Penn did, however, choose for his wife the pluperfect blonde Lisa Fonssagrives, perhaps the greatest beauty of all among a generation of fashion models that he immortalized in a well-known 1947 photograph, the shooting of which brought them together for the first time. "In those days there were Vogue models and Bazaar models, just as there were Vogue photographers and Bazaar photographers, and the two didn't mix. But I was assigned to shoot the twelve most photographed fashion models. When Lisa came in, I saw her and my heart beat fast and there was never any doubt that this was it." They were married three years later, and in 1952 their only child, Tom Penn, now a New York furniture and graphic designer, was bom. (Irving Penn is often thought to have been the real-life inspiration for the fashion-photographer-shoots-and-falls-inlove-with-and-marries-his-model plot of Stanley Donen's 1957 film, Funny Face, but in fact the role is based on the rather racier personality of Penn's younger rival Richard Avedon.)

Penn's memories of being one of the world's most successful fashion photographers are not entirely negative, however much he might like to expunge that primary association from the history books. "I remember the first time I went to Paris to cover the collections. Alex called me and told me that I'd need to go out and buy myself a dinner jacket. Can you believe it? In those days the showings were at night, black-tie, no mob of paparazzi, no loud music. Just little gold chairs, huge arrangements of flowers, champagne, very civilized. Then the girls came out, and they were so snotty to the audience. It was wonderful." But, as Liberman adds, "Penn is greater than his fashion reputation. His pictures are not amusing. They're not about pleasure, they're not about entertainment. They're about something lasting, and are surrounded with a stillness. Even his portraits have the stillness of still lives."

The powerful black-and-white portraits that Penn began producing during the late forties for the feature pages of Vogue (which then incorporated Vanity Fair) caused just as much comment as his fashion spreads. His sure grasp of the genre was there from the outset. While on a yearlong volunteer stint as a photographer with the American Field Service during the last phase of World War II in Europe, Penn spotted one of his major artistic heroes, the painter Giorgio de Chirico, walking near the Spanish Steps in Rome. Penn stopped the aged master, expressed his profound admiration for his art and what he had learned from it, and asked if he could photograph him.

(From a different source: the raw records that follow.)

/-- R171: a byte that changes, changes memory there and every context that holds it. -/
theorem hostMemWrite_changed (h : readByte s.mem addr.toNat ≠ v) :
    hostMemWrite addr v s =
      .next { s with mem := writeByte s.mem addr.toNat v, ctxs := s.ctxs.map (Ctx.noteChange addr.toNat) } := if_neg h

/-- R171: an open stream that holds the byte is stale. -/
theorem Ctx.noteChange_inside (hopen : cx.st ≠ .closed) (hlo : cx.base.toNat ≤ a)
    (hhi : a < cx.base.toNat + cx.len.toNat) : cx.noteChange a = { cx with stale := true } :=
  if_pos ⟨hopen, hlo, hhi⟩

/-- R171: any other context is as it was. -/
theorem Ctx.noteChange_outside
    (h : cx.st = .closed ∨ a < cx.base.toNat ∨ cx.base.toNat + cx.len.toNat ≤ a) : cx.noteChange a = cx := by
  refine if_neg fun ⟨hopen, hlo, hhi⟩ => ?_
  rcases h with hclosed | h
  · exact hopen hclosed
  · omega

end HostWrite

/-- Settles O45: the byte keeps its value or changes, and each context holds it or not. -/
theorem hostChangeOfAnOpenStream : Obligations.HostChangeOfAnOpenStream := by
  intro s addr v rest hr hi
  rw [step_of_action hr hi, perform]
  refine ⟨fun hsame => hostMemWrite_same hsame, fun hne => ⟨_, hostMemWrite_changed hne, rfl, ?byte, ?contexts⟩⟩
  case byte => exact fun a => readByte_writeByte s.mem addr.toNat a v
  case contexts =>
    intro j cx hcx
    have hmap : (s.ctxs.map (Ctx.noteChange addr.toNat))[j]? = some (cx.noteChange addr.toNat) := by
      rw [List.getElem?_map, hcx, Option.map_some]
    refine ⟨fun hopen hlo hhi => ?_, fun hout => ?_⟩
    · exact hmap.trans (congrArg some (Ctx.noteChange_inside hopen hlo hhi))
    · exact hmap.trans (congrArg some (Ctx.noteChange_outside hout))

/-! ### Every command has a next state (R148) -/

/-- R66, R68: a word decodes to a command only. -/
theorem isCommand_of_decodeWord {w : Word} {i : Instr} (h : decodeWord w = .ok i) : i.isCommand = true := by
  unfold decodeWord at h
  split_ifs at h
  unfold instrOfOpcode at h
  split at h <;> cases h <;> rfl

/-- R45, R131: the stream of every open context lies in memory. -/
def State.streamsInSpace (s : State) : Prop := ∀ cx ∈ s.ctxs, cx.st ≠ .closed → cx.inSpace = true

section Progress

variable {s : State}

/-- R131: the invariant holds every open stream in memory. -/
theorem Ctx.inSpace_of_ok {cx : Ctx} (h : cx.ok = true) (hopen : cx.st ≠ .closed) : cx.inSpace = true := by
  simp only [Ctx.ok, hopen, if_false, Ctx.streamOk, Bool.and_eq_true] at h
  obtain ⟨⟨⟨⟨⟨hspace, -⟩, -⟩, -⟩, -⟩, -⟩ := h
  exact hspace

theorem reading_of_inv (h : s.inv = true) : s.reading = none := by
  simp only [State.inv, Bool.and_eq_true, decide_eq_true_eq] at h
  obtain ⟨-, hreading⟩ := h
  exact hreading
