-- ==== Sys2Proof/Machine/Parts/Engine.lean ====
section
/-! DEFINITION. Machine/Parts/Engine.lean: the loop engines, the comparator's copies and the axis states
(R330 to R371). -/

namespace Sys2Proof.Machine

/-- Formats of axis-store words (R342). -/
inductive Fmt where
  | f16 | f24 | i32 | a40
  deriving DecidableEq, Repr

/-- An entry of a write buffer (R337): offset in the axis's area, value and format. -/
structure WEnt where
  off : Nat
  val : W32
  fmt : Fmt
  deriving DecidableEq, Repr

/-- How a LAW task ended (R360). -/
inductive LawEnd where
  | fin
  | flt (code : Nat)
  deriving DecidableEq, Repr

/-- What a copy of a paired task hands the comparator (R360). -/
structure PairCopy where
  engine : Nat
  writes : List WEnt
  sticky : Nat
  ending : LawEnd
  deriving DecidableEq, Repr

/-- A loop engine (R330). -/
structure Engine where
  iso    : Bool := false
  run    : Bool := false
  axis   : Nat := 0
  paired : Bool := false
  /-- d0 to d15 and a0 to a3. -/
  d      : List W16 := List.replicate 16 0
  a      : List A40 := List.replicate 4 0
  n : Bool := false
  z : Bool := false
  v : Bool := false
  s : Bool := false
  hs : Bool := false
  dz : Bool := false
  /-- Return stack, top first. -/
  stack  : List Nat := []
  /-- Address of the instruction about to execute, 0 to 2,047. -/
  pc     : Nat := 0
  /-- Scratch words 512 to 1,023 written by the running task (R339). -/
  scratch : Tab W16 := []
  /-- Write buffer in program order (R337). -/
  buf    : List WEnt := []
  /-- Beats of the running task. -/
  beats  : Nat := 0
  tasks  : W32 := 0
  total  : W32 := 0
  mism   : W32 := 0
  eccProg : Nat := 0
  eccData : Nat := 0
  deriving DecidableEq, Repr

/-- Axis states, codes of R369. -/
inductive AxState where
  | off | opened | align | catching | start | run | degraded | halt | fault
  deriving DecidableEq, Repr

/-- ENGINE_AX_STAT.STATE. -/
def AxState.code : AxState → Nat
  | .off => 0 | .opened => 1 | .align => 2 | .catching => 3 | .start => 4 | .run => 5 | .degraded => 6
  | .halt => 7 | .fault => 8

/-- Axis commands of R354, and the ALIGN of R286. -/
inductive AxCmd where
  | openCmd | run | off | clearFault
  deriving DecidableEq, Repr

/-- Command code. -/
def AxCmd.code : AxCmd → Nat
  | .openCmd => 1 | .run => 2 | .off => 3 | .clearFault => 4

/-- An axis's state (R354 to R369). -/
structure AxisState where
  state : AxState := .off
  cause : Nat := 0
  pcode : Nat := 0
  pend  : Option AxCmd := none
  /-- Consecutive active guard cycles (R347). -/
  guardRun : Nat := 0
  /-- The last computed cycle had a following error (R349). -/
  ferr  : Bool := false
  /-- LAW_FLAGS of the last computed cycle. -/
  flags : Nat := 0
  /-- Consecutive cycles without an accepted sense record (R166). -/
  miss  : Nat := 0
  /-- Consecutive incomplete pairs (R361). -/
  plate : Nat := 0
  /-- Beats of the last LAW copy (R368). -/
  beats : Nat := 0
  /-- Axis state has been in AX_FAULT since the boundary with the causes of the cycle (R364). -/
  causesNow : List Nat := []
  /-- A reset edge of the group takes the axis from AX_HALT to AX_OPEN at the next boundary (R496). -/
  openDue : Bool := false
  deriving DecidableEq, Repr

/-- The ENGINE and GUARD blocks. -/
structure EngineState where
  eng   : Tab Engine := []
  axis  : Tab AxisState := []
  cfgImg : Bool := true
  /-- ENGINE_CMD_STAT. -/
  cmdStat : W32 := 0
  cfgRef : BitVec 256 := 0
  refInfo : W32 := 0
  misms : W32 := 0
  plates : W32 := 0
  satCnt : W32 := 0
  guardCnt : W32 := 0
  feCnt : W32 := 0
  lawFlt : W32 := 0
  /-- Copies handed to the comparator, by axis (R360). -/
  copies : Tab (List PairCopy) := []
  deriving DecidableEq, Repr

end Sys2Proof.Machine
end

It was the first in a long line of luminaries that includes some of the most distinguished names in twentieth-century arts and letters—George Balanchine, Saul Bellow, Willem de Kooning, Marlene Dietrich, Marcel Duchamp, T. S. Eliot, Duke Ellington, Max Ernst, Suzanne Farrell, Jasper Johns, Barnett Newman, Isamu Noguchi, Georgia O'Keeffe, Isaac Bashevis Singer, David Smith, Igor Stravinsky, and Ludwig Mies van der Rohe, among others.

Sixty of Penn's best portraits, including those mentioned above—chosen, printed, and donated by the artist himself—are the subject of the exhibition opening this month at the National Portrait Gallery in Washington, D.C. Since the mandate of the museum is limited to images of U.S. citizens or those closely associated with this country in some way, several of Penn's most memorable portraits are missing from the selection. But they are present in a second gift of another sixty prints to the National Museum of American Art, also in the capital, and are on view simultaneously with the Americanportraits show, which together Penn proudly calls "the cream of my work." Among that second group are Penn's photographs of Francis Bacon, Jean Cocteau, Salvador Dali, Alberto Giacometti, Le Corbusier, Joan Miro and his daughter, Dolores, Henry Moore, and John Osborne.

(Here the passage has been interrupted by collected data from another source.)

-- ==== Sys2Proof/Machine/Parts/Gs.lean ====
section
/-! DEFINITION. Machine/Parts/Gs.lean: the Gauntlet safety island and its parameters (R474 to R519). -/

namespace Sys2Proof.Machine

/-- Global states, codes of R477. -/
inductive GsGlobal where
  | boot | checkFail | unconfirmed | safe | run | lost | test
  deriving DecidableEq, Repr

/-- GAUNTLET_STAT.STATE. -/
def GsGlobal.code : GsGlobal → Nat
  | .boot => 0 | .checkFail => 1 | .unconfirmed => 2 | .safe => 3 | .run => 4 | .lost => 5 | .test => 6

/-- Parameters of a safe input (R483). -/
structure ImgSin where
  type : Nat := 0
  filt : Nat := 1
  disc : Nat := 1
  deriving DecidableEq, Repr

/-- Parameters of a group (R488); an absent input is none. -/
structure ImgGroup where
  stopIn : Option Nat := none
  stopSs1 : Bool := false
  slsIn : Option Nat := none
  sosIn : Option Nat := none
  sdiIn : Option Nat := none
  rstIn : Option Nat := none
  stoMask : Nat := 0
  auto : Bool := false
  hostReq : Bool := false
  deriving DecidableEq, Repr

/-- Parameters of a SOUT pair (R479, R507): use 0 none, 1 STO, 2 SBC. -/
structure ImgSout where
  use : Nat := 0
  tpp : Nat := 100
  tpw : Nat := 500
  deriving DecidableEq, Repr

/-- Safety fields of an axis (R481). -/
structure ImgSafe where
  group : Option Nat := none
  enSls : Bool := false
  enSos : Bool := false
  enSdi : Bool := false
  enSbc : Bool := false
  vmax  : Int := 0
  ss1T  : Nat := 1000
  ss1Zero : Int := 0
  ss1Tol : Int := 0
  slsV  : Int := 0
  slsT  : Nat := 1
  slsSs1 : Bool := false
  sosV  : Int := 0
  sosW  : Nat := 1
  sosT  : Nat := 1
  sdiDir : Int := 1
  sdiTol : Int := 0
  sbcSrc : Nat := 0
  sbcT  : Nat := 0
  fltReact : Nat := 1
  nwin  : Nat := 1
  v2tol : Int := 0
  dgVlim : Int := 0
  degT  : Nat := 1
  degN  : Nat := 1
  deriving DecidableEq, Repr

/-- The safety parameter block of the image (R479, R480). -/
structure ImgGs where
  block  : List Byte := []
  schk   : W32 := 0
  confIn : Nat := 0
  sin    : Tab ImgSin := []
  group  : Tab ImgGroup := []
  sout   : Tab ImgSout := []
  axis   : Tab ImgSafe := []
  deriving DecidableEq, Repr

/-- A safe input (R484 to R486). -/
structure GsIn where
  a : Bool := false
  b : Bool := false
  tA : Rt := 0
  tB : Rt := 0
  demand : Bool := false
  /-- The input was in demand until this time. -/
  demandEnd : Option Rt := none
  /-- Start of the disagreement that the discrepancy timer measures. -/
  timer : Option Rt := none
  disc  : Bool := false
  rstF  : Bool := false
  riseA : Option Rt := none
  riseB : Option Rt := none
  fallA : Option Rt := none
  fallB : Option Rt := none
  deriving DecidableEq, Repr

/-- A SOUT pair (R506 to R508): `step` 0 off, 1 to 3 switching on, 4 on. -/
structure GsOut where
  step  : Nat := 0
  rbh   : Bool := false
  rbl   : Bool := false
  fault : Bool := false
  deriving DecidableEq, Repr

/-- A group (R487 to R489). -/
structure GsGroup where
  /-- Released by a reset edge since BOOT. -/
  released : Bool := false
  /-- Latched stop: 0 none, 1 SS1, 2 STO. -/
  stop  : Nat := 0
  cause : Nat := 0xF
  /-- Latched in STO by a fault (R504, R508). -/
  fault : Bool := false
  sls   : Bool := false
  sos   : Bool := false
  sdi   : Bool := false
  /-- Host demand: 0 none, 1 SS1, 2 STO, and when it was last withdrawn (R513). -/
  host  : Nat := 0
  hostEnd : Option Rt := none
  /-- A valid reset edge waits for the next evaluation. -/
  edge  : Bool := false
  deriving DecidableEq, Repr

/-- The SAFE_ words of an axis (R476, R492). -/
structure SafeWords where
  cmd  : Nat := 0
  vsp  : Int := 0
  vlim : Int := 0
  dtol : Int := 0
  dir  : Int := 0
  posref : Int := 0
  pwin : Int := 0x7FFF_FFFF
  deriving DecidableEq, Repr

/-- The Gauntlet's view of an axis. -/
structure GsAxis where
  /-- Stop of the axis: 0 none, 1 SS1, 2 STO. -/
  stop  : Nat := 0
  cause : Nat := 0
  /-- STO waits for the brake until this time (R495). -/
  sbcDue : Option Rt := none
  /-- FB_POS held under the brake. -/
  sbcRef : Int := 0
  t     : Nat := 0
  v0    : Int := 0
  zeroRun : Nat := 0
  /-- A host OPEN took effect while SS1 was in progress (R512). -/
  hostOpen : Bool := false
  sls   : Option (Int × Nat) := none
  /-- SOS: cycles since entry, and the latched position. -/
  sos   : Option (Nat × Option Int) := none
  sdi   : Bool := false
  spdUnk : Bool := false
  /-- Degraded cause bits: SUSP, KE, FE, GD, MLOST, LIM (R499). -/
  deg   : Nat := 0
  degN  : Nat := 0
  /-- End of DEG_T, while it runs. -/
  degDue : Option Rt := none
  /-- Immediate expiry (R500). -/
  degNow : Bool := false
  feQuiet : Nat := 0
  gdQuiet : Nat := 0
  stale : Nat := 0
  hist  : List W32 := []
  /-- Cause of a fault reaction to apply at the next evaluation (R498, R503). -/
  react : Option Nat := none
  words : SafeWords := {}
  next  : SafeWords := {}
  deriving DecidableEq, Repr

/-- The Gauntlet's view of a node (R501 to R504), by segment × 64 + position. -/
structure GsNode where
  scnt   : W16 := 0
  seen   : Bool := false
  /-- A record was accepted in the current cycle. -/
  got    : Bool := false
  missed : Nat := 0
  reject : Nat := 0
  /-- The watchdog has expired. -/
  dead   : Bool := false
  head   : W16 := 0
  /-- Cycles since the torque bit of each axis index was cleared, while STO is not yet shown. -/
  wait   : Tab Nat := []
  torque : Nat := 0
  brake  : Nat := 0
  deriving DecidableEq, Repr

/-- The GUARD Gauntlet. -/
structure GsState where
  glob   : GsGlobal := .boot
  /-- End of the confirmation window. -/
  confDue : Option Rt := none
  testFail : Bool := false
  reqReason : Nat := 0
  cchk   : W32 := 0
  confN  : Nat := 0
  confEpoch : Nat := 0
  input  : Tab GsIn := []
  out    : Tab GsOut := []
  group  : Tab GsGroup := []
  axis   : Tab GsAxis := []
  node   : Tab GsNode := []
  last   : W32 := 0
  viol   : Nat := 0
  wdExp  : Nat := 0
  xcnt   : W32 := 0
  deriving DecidableEq, Repr

end Sys2Proof.Machine
end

If Penn does not exactly require his sitters to have a certain eminence, he does prefer a certain degree of experience. Robert Mapplethorpe once spoke ecstatically to an interviewer about photographing Richard Gere, and indeed his portrait of the handsome actor, suffused in a pearly glow, is one of his most tender. Duane Michals, who shot Gere for Vogue, and Herb Ritts, who over the years has taken innumerable pictures of the movie star, have also confided to friends their enthusiasm for their subject. But not Penn.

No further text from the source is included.